- Exercise goal:
Report the number of lines in the data below where the string "composite" shows up, and only that number.

(Dataset excerpts)

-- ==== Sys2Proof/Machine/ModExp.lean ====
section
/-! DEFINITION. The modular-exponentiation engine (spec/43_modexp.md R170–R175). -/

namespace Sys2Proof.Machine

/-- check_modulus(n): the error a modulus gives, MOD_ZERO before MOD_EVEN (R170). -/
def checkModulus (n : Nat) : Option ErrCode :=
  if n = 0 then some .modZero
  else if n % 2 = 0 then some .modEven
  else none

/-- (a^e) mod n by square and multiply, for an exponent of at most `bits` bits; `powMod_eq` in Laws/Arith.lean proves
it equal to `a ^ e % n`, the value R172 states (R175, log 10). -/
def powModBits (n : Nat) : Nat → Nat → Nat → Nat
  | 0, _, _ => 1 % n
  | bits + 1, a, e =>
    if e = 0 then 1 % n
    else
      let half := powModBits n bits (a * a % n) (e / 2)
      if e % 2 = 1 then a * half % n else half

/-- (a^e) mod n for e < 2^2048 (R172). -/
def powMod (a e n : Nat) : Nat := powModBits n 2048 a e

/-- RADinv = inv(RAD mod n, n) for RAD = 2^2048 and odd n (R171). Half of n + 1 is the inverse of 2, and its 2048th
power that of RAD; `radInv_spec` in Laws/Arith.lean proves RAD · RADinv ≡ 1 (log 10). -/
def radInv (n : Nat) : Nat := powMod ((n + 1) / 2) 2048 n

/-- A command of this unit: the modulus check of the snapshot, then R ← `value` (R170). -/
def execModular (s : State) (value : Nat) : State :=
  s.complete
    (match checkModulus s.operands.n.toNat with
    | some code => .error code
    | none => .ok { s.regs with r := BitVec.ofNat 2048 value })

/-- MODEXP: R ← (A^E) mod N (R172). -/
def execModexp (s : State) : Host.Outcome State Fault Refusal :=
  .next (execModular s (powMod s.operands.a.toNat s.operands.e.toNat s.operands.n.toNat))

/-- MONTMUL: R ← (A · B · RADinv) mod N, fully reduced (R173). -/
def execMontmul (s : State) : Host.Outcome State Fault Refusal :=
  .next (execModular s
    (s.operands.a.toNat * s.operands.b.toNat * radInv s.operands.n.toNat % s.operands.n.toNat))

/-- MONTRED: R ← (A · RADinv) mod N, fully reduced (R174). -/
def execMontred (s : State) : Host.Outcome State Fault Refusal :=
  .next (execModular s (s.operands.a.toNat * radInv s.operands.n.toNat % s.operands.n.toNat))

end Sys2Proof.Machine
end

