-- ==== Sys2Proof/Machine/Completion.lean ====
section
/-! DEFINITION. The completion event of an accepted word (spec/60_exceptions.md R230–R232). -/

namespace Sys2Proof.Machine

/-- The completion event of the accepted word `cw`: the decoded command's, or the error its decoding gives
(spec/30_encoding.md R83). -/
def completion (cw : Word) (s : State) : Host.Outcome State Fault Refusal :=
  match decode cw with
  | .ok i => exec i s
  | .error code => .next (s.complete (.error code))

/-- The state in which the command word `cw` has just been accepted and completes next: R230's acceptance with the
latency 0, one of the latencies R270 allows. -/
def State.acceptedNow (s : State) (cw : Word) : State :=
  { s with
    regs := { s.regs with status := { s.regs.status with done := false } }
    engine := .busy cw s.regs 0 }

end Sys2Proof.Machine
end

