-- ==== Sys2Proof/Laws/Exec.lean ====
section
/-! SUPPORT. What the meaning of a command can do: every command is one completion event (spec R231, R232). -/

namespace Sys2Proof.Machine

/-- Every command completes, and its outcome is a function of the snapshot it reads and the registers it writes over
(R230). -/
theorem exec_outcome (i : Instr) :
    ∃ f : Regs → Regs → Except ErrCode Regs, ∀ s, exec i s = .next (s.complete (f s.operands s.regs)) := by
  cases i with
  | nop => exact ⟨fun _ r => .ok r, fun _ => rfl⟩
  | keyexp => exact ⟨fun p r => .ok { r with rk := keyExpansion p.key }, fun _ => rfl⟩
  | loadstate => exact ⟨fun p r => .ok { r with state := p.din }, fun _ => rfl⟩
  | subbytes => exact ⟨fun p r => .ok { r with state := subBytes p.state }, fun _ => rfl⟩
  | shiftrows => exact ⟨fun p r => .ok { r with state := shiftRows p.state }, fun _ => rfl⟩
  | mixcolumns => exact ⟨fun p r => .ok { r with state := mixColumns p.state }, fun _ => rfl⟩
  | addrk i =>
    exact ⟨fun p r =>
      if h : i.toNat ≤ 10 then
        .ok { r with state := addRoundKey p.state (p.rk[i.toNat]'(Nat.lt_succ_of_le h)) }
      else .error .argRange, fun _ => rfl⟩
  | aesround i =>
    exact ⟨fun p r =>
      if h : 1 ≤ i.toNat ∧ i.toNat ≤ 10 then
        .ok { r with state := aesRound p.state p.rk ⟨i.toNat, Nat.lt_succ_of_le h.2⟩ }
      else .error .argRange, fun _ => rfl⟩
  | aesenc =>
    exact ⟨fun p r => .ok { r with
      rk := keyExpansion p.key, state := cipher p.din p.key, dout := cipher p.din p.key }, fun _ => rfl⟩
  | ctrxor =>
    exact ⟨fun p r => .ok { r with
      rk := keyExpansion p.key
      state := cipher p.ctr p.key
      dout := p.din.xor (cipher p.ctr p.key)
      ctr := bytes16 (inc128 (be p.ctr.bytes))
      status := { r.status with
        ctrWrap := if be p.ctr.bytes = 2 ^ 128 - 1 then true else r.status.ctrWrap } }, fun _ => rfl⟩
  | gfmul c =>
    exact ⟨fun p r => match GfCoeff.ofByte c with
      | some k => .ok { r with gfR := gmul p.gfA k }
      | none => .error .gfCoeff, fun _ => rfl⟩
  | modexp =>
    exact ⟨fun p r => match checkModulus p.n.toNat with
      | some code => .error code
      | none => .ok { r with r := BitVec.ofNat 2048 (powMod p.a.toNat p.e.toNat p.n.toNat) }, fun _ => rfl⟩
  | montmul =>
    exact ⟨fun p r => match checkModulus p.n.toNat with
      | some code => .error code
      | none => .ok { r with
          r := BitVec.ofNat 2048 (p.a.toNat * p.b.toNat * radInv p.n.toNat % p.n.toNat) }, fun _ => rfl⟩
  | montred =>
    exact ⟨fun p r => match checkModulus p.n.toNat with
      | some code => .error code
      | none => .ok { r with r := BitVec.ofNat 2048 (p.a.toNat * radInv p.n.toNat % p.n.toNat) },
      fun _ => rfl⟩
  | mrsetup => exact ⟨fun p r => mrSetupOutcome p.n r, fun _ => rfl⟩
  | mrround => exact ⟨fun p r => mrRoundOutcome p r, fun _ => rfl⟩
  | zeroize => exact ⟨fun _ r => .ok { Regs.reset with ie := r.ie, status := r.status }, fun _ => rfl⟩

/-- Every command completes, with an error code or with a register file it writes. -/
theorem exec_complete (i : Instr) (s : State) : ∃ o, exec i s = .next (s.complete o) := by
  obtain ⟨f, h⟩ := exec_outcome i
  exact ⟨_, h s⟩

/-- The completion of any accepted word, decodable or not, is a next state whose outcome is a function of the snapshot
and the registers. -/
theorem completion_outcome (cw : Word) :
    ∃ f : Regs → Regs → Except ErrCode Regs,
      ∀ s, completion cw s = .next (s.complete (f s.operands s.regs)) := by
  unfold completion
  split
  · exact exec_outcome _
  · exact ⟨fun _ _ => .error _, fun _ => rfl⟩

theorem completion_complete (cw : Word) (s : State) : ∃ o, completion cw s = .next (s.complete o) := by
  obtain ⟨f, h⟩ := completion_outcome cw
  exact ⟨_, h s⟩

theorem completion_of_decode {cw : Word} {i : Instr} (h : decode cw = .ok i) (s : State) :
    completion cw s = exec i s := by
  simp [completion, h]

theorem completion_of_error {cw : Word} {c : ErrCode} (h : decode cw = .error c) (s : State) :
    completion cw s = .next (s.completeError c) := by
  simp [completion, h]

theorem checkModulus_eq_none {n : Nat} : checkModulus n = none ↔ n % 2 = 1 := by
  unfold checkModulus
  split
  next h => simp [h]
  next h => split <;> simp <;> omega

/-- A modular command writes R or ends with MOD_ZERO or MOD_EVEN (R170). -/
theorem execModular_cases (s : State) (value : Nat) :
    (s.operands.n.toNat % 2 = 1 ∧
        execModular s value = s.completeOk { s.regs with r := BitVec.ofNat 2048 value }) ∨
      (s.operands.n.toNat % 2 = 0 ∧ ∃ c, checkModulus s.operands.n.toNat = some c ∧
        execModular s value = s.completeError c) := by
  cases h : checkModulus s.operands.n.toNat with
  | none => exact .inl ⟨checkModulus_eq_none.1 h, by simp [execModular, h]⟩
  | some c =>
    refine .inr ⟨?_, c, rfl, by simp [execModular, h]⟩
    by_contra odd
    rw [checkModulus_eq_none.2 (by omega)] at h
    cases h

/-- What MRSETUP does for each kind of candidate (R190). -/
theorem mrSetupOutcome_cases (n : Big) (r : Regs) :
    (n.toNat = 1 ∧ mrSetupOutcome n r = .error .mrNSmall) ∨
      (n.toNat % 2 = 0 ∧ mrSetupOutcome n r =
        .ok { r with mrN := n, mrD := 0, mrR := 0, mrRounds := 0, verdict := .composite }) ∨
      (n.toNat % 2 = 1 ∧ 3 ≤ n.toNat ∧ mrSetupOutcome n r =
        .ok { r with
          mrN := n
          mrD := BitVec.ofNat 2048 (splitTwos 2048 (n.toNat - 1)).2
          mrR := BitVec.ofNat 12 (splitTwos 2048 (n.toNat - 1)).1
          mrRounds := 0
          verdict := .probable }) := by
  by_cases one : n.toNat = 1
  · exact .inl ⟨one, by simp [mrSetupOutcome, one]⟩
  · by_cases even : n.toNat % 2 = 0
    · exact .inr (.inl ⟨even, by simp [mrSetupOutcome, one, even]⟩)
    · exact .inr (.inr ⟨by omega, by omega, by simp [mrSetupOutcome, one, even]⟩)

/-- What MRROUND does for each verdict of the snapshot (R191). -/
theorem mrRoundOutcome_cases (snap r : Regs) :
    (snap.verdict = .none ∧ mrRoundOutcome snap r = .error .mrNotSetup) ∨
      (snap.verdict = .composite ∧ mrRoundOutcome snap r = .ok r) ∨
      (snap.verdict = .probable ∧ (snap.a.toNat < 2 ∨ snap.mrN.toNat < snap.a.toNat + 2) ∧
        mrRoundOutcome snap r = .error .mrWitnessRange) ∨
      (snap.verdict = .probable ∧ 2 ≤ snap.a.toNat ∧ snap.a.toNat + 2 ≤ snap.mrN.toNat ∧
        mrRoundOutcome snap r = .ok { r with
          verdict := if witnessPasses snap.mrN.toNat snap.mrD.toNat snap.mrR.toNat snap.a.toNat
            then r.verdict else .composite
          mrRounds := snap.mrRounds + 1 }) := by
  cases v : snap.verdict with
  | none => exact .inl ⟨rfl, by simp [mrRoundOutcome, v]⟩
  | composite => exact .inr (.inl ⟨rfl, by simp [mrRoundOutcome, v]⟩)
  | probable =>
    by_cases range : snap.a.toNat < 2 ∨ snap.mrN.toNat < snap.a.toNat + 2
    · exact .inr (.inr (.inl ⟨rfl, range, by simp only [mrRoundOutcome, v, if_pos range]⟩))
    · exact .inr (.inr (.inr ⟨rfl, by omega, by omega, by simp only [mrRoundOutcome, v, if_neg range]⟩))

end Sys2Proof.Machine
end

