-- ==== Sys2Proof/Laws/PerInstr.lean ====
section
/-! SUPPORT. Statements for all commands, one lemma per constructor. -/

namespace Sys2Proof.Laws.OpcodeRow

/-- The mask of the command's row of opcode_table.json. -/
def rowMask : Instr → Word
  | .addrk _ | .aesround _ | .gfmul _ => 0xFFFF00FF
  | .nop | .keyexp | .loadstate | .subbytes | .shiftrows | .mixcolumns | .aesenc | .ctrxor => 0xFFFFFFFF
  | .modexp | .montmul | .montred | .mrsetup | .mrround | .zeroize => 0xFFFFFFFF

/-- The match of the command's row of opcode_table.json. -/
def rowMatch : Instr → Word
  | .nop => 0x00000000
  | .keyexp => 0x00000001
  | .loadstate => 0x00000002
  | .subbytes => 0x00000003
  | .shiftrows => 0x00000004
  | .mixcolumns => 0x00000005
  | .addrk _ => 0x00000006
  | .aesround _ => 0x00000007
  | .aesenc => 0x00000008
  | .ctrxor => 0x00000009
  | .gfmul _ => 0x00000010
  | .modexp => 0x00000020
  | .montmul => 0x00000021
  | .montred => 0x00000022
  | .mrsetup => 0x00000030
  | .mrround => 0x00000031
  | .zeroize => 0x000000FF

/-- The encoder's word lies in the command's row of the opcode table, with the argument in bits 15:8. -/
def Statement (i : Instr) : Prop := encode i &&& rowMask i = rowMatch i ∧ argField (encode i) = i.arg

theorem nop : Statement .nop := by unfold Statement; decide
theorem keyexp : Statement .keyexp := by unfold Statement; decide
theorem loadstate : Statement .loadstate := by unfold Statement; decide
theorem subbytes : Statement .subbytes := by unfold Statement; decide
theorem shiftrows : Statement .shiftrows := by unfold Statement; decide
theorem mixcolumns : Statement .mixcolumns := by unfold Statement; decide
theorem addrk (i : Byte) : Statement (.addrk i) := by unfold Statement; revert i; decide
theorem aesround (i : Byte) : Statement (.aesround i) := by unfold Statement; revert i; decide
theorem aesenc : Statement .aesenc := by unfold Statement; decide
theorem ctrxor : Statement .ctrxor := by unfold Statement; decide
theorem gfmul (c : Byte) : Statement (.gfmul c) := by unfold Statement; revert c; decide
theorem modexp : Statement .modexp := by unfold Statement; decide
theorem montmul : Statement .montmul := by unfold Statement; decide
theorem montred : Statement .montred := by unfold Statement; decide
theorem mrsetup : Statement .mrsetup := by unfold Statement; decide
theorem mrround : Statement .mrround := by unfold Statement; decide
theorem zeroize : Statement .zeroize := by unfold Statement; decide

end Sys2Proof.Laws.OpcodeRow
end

- Finished exercise:
4